Welche Projekte in Buenos Aires unterstützen die AoG?
AoG arbeitet seit 2002 in Armenvierteln von Buenos Aires. Die meisten Gesundheitszentren in diesen Vierteln haben nicht genügend Ärzte und Krankenschwestern. Pharmazeutisches Personal arbeitet auf dieser Ebene überhaupt nicht mit, weshalb die Arzneimittelversorgung nicht gut funktioniert, da sich kein Fachpersonal um die Medikamente kümmert. Im Gesundheitszentrum Nr. 16 in Villa Zagala, das etwa 2000 Patienten pro Monat versorgt, stellt AoG sicher, dass die Basisarzneimittel immer vorrätig sind. Bei den chronischen Krankheiten heißt das, dass 70 Prozent der Arzneimittel von AoG im Lande gekauft und den Patienten kostenlos zur Verfügung gestellt werden! Nur deshalb haben chronisch Kranke Zugang zu ihrer Behandlung.

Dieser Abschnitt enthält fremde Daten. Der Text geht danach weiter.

-- ==== Sys2Proof/Tests/Slice0.lean ====
section
/-! SUPPORT. Tests: words decoded from the specification's encodings, ill-formed terms refused, single steps on small
states, and for each statement states and operands that meet its hypotheses. -/

set_option Elab.async false

namespace Sys2Proof.Tests

open Sys2Proof Sys2Proof.Machine

/-! ## Small states -/

/-- One group of 64 lanes on die 0 with one fibre, which stands at a NOP and is issuing; its context has no range. -/
def sAt : State := { placeWord State.reset 0x84000000 with cur := some (0, 0), agenda := [], rangeTlb := [(0, 0, [])] }

/-- Its issuing fibre, read from a state. -/
def iAt (s : State) : Iss :=
  (issuing s).getD { gid := 0, fid := 0, g := placedGroup 0, f := placedFibre 0, k := placedKernel, b := placedBlock }

/-- That state with its group and its fibre changed. -/
def sWith (g : Group → Group) (f : Fibre → Fibre) : State :=
  { sAt with groups := sAt.groups.map fun e =>
      (e.1, g { e.2 with fibres := e.2.fibres.map fun x => (x.1, f x.2) }) }

/-- That state with a change of its fibre alone. -/
def sFib (f : Fibre → Fibre) : State := sWith id f

/-- Its kernel with a trap vector sampled. -/
def sTrap : State := { sAt with kernels := [(0, { placedKernel with sampled := [(0, 0x100), (1, 1)] })] }

/-- Its kernel with no trap vector. -/
def sNoTrap : State := { sAt with kernels := [(0, { placedKernel with sampled := [] })] }

/-- The prefixes of a chain with a PFX. -/
def pfxChain (c : LReg) (rnd : BitVec 3) (ty : BitVec 4) : Chain :=
  { start := 0x10000, rep := none, pfx := some (c, 0, 0, rnd, ty, 0, 0, 0), pfxi := none, done := 0, upto := none }

/-- A resident, writable, cacheable range over the whole address space, of scope 2, held by the core's TLB. -/
def wholeRange : RangeEntry :=
  { base := 0, limit := 0xFFFFFFFFFFFFFF, offset := 0, attr := BitVec.ofNat 64 (3 * 2 ^ 61 + 2 ^ 59 + 2 ^ 57 + 2 * 2 ^ 54) }

/-- A state with all of memory served, whose fibre holds the lanes `p0`, under the modifiers of a chain. -/
def sMemory (p0 : Mask) (c : Option Chain) : State :=
  { sFib (fun f => { f with p0 := p0, chain := c }) with rangeTlb := [(0, 0, [wholeRange])] }

/-- The same with lane 63 alone and no modifier. -/
def sMem : State := sMemory (1 <<< 63) none

/-! ## Hypotheses met: uniform and lane words -/

theorem wit_UniformWordsWriteTheirResults :
    (∃ s i w rs d x, Iss.plain s i ∧ scalarValue i w = some (rs, d, x) ∧ i.settled (fieldNums rs)) ∧
    (∃ s i w rs d x, Iss.plain s i ∧ pairValue s i w = some (rs, d, x) ∧ (∀ k ∈ rs, k.toNat % 2 = 0) ∧
      i.settled (fieldNums rs ++ (fieldNums rs).map (· + 1))) ∧
    (∃ s i w rs d x, Iss.plain s i ∧ predicateValue i w = some (rs, d, x) ∧ d ≠ 0 ∧ (∀ k ∈ rs, k.toNat % 2 = 0) ∧
      i.settled (fieldNums rs ++ (fieldNums rs).map (· + 1))) ∧
    (∃ s i d a v, Iss.plain s i ∧ laneRegReady i.g v ∧ i.settled (fieldNums [d, a])) :=
  ⟨⟨sAt, iAt sAt, .ssar 63 0 63, [63, 0, 63], 63, 0, by unfold Iss.plain Iss.quiet Iss.settled; decide +kernel⟩,
   ⟨sAt, iAt sAt, .sadd64 62 0 62, [62, 0, 62], 62, 0, by unfold Iss.plain Iss.quiet Iss.settled; decide +kernel⟩,
   ⟨sAt, iAt sAt, .pnot 7 0, [], 7, 0, by unfold Iss.plain Iss.quiet Iss.settled; decide +kernel⟩,
   ⟨sAt, iAt sAt, 63, 62, .v 191, by unfold Iss.plain Iss.quiet Iss.settled laneRegReady; decide +kernel⟩⟩

theorem wit_BranchMovesTheWholeFibre :
    ∃ s i w t, Iss.plain s i ∧ branchTo i w = some t ∧ (∀ r n o, w = .brc r n o → i.settled [r.toNat]) :=
  ⟨sAt, iAt sAt, .bra 0x800000, some (0xFFFFFFFFFE010004, [0x10000]), by unfold Iss.plain Iss.quiet; decide +kernel,
    by decide +kernel, by intro r n o h; cases h⟩

theorem wit_IntegerLaneWordWritesItsResult :
    ∃ s i m w r, Iss.modified s i m ∧ debugOn s i.k.ctx 0 = false ∧ integerRow m w = some r ∧ r.ready i m :=
  ⟨sAt, iAt sAt, Mods.plain, .iadd (.v 191) (.v 0) (.o 15), (integerRow Mods.plain (.iadd (.v 191) (.v 0) (.o 15))).get rfl,
    by unfold Iss.modified Iss.quiet; decide +kernel, by decide +kernel, rfl, by unfold LaneRow.ready; decide +kernel⟩

theorem wit_FloatLaneWordsWriteTheirResults :
    (∃ s i m w r, Iss.modified s i m ∧ debugOn s i.k.ctx 0 = false ∧ floatRowOf m w = some r ∧ r.ready i m) ∧
    (∃ s i m w r, Iss.modified s i m ∧ debugOn s i.k.ctx 0 = false ∧ packedRow m w = some r ∧ r.ready i m) :=
  let s := sFib fun f => { f with chain := some (pfxChain (.s 31) 4 1) }
  let t := sFib fun f => { f with chain := some (pfxChain (.v 3) 1 3) }
  ⟨⟨s, iAt s, modsOf (some (pfxChain (.s 31) 4 1)), .ffma (.v 0) (.v 0) .lid,
    (floatRowOf (modsOf (some (pfxChain (.s 31) 4 1))) (.ffma (.v 0) (.v 0) .lid)).get rfl,
    by unfold Iss.modified Iss.quiet; decide +kernel, by decide +kernel, rfl, by unfold LaneRow.ready; decide +kernel⟩,
   ⟨t, iAt t, modsOf (some (pfxChain (.v 3) 1 3)), .hfma2 (.v 0) (.v 0) (.l 3),
    (packedRow (modsOf (some (pfxChain (.v 3) 1 3))) (.hfma2 (.v 0) (.v 0) (.l 3))).get rfl,
    by unfold Iss.modified Iss.quiet; decide +kernel, by decide +kernel, rfl, by unfold LaneRow.ready; decide +kernel⟩⟩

Einblick in das Medikamentenlager.
Außerdem werden Zahnpflegeschulungen im Gesundheitszentrum und in Kindergärten des Einzugsbereiches durchgeführt und Aufklärung, Test und Bereitstellung der Medikamente gegen die Chagas Krankheit gewährleistet. AoG hat für diese Arbeit in den Jahren 2008 und 2009 einen eigenen Apothekenraum von zwölf Quadratmetern im Gesundheitszentrum gebaut, in dem nun circa 100 verschiedene Wirkstoffe und Darreichungsformen an Lager sind. Dort arbeiten sieben ehrenamtliche argentinische Apothekerinnen – und nun seit seinem Jahr auch ich.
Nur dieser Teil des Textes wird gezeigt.